──────── STUDY MATERIAL

-- ==== Sys2Proof/Machine/Pour.lean ====
section
/-!
DEFINITION. Pouring, arming, disarming, patches and partition resets (R202, R209, R239, R266, R298, R308-R310,
R317-R328, R428).
-/
namespace Sys2Proof.Machine

/-! ### Measurements (R488) -/

/-- Measurement register `m`, digest byte 0 first. -/
def State.meas (s : State) (m : Nat) : List Byte := s.bytes256 (xMeas m)

/-- Writes a 256-bit register as four words. -/
def State.set256 (f : Nat → Fld) (d : BitVec 256) (s : State) : State :=
  forAll (List.range 4) (fun k t => t.setF (f k) (d.extractLsb' (64 * k) 64).toNat) s

/-- Extends measurement register `m` with a value. -/
def State.extend (m : Nat) (v : BitVec 256) (s : State) : State := s.set256 (xMeas m) (sha3 (s.meas m ++ digestBytes v))

/-- Extends M3 and counts it. -/
def State.extendM3 (v : BitVec 256) (s : State) : State := (s.extend 3 v).incF xM3Count 1

/-! ### Power that commands touch (R475, R478, R481) -/

/-- The effective cap: the least of HOST_CAP, BMC_CAP and the plan cap, within 800 W to 1,500 W (R475). -/
def State.effectCap (s : State) : State :=
  let plan := s.getF wPlanCap
  let c := min (s.getF wHostCap) (s.getF wBmcCap)
  let c := if plan = 0 then c else min c plan
  s.setF wEffective (max 800 (min 1500 c))

/-- PLAN_CAP: the least nonzero CAP_W among the clock plans (R473). -/
def State.planCap (s : State) : State :=
  let l := (s.pat.clocks.map fun c => c.2.capW).filter (· != 0)
  (s.setF wPlanCap (l.foldl (fun a b => if a = 0 then b else min a b) 0)).effectCap

/-- Leaves DEEP (R481). -/
def State.leaveDeep (s : State) : State := s.setF wDeep 0

/-- The compute dies that are OFF, one bit each, and with them their core rails, which are off just so long (R478, R514). -/
def State.setOff (m : Nat) (s : State) : State :=
  { s with pwr := { s.pwr with rails := ~~~BitVec.ofNat 8 m ++ s.pwr.rails.extractLsb' 0 12 } }.setF wOff m

/-! ### Empty dies (R322, R428) -/

/-- Registers that clearing returns to their reset values: core pages, host counters and watches, PAT_DIGEST,
PAT_FAULT, link plan, export windows, barrier assignments. -/
def clearedWord (k : Nat) : Bool :=
  inBytes (corePage 0) (corePage 2048) k || inBytes 0x00100000 0x00101200 k || inBytes 0x00200020 0x00200040 k ||
    inBytes 0x00200600 0x00200640 k || inBytes 0x00603000 0x00607000 k || inBytes 0x00709000 0x0070D000 k ||
    inBytes 0x0070F000 0x0070F200 k

/-- A die that belongs to no partition. -/
def freeDie (d : Nat) (s : State) : State :=
  (s.setF (rdPart d) 0 |>.setF (rdExact d) 0 |>.setF (rdResetting d) 0).modDie d fun t => { frozen := t.frozen }

/-- A partition that is empty; what the next-seed register holds stays (R203, R322). -/
def freePart (p : Nat) (s : State) : State :=
  (s.set64 (ppState p).off 0 |>.setF (pkState p) 0).modPart p fun t => { nextDrbg := t.nextDrbg, filled := t.filled }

────────────────

EXERCISE GOAL
Repeat exactly the lines above, starting with the first line of the records and finishing with the line holding "Measurements (R488) -/". Add no other line.

EXERCISE OUTPUT
-- ==== Sys2Proof/Machine/Pour.lean ====
section
/-!
DEFINITION. Pouring, arming, disarming, patches and partition resets (R202, R209, R239, R266, R298, R308-R310,
R317-R328, R428).
-/
namespace Sys2Proof.Machine

/-! ### Measurements (R488) -/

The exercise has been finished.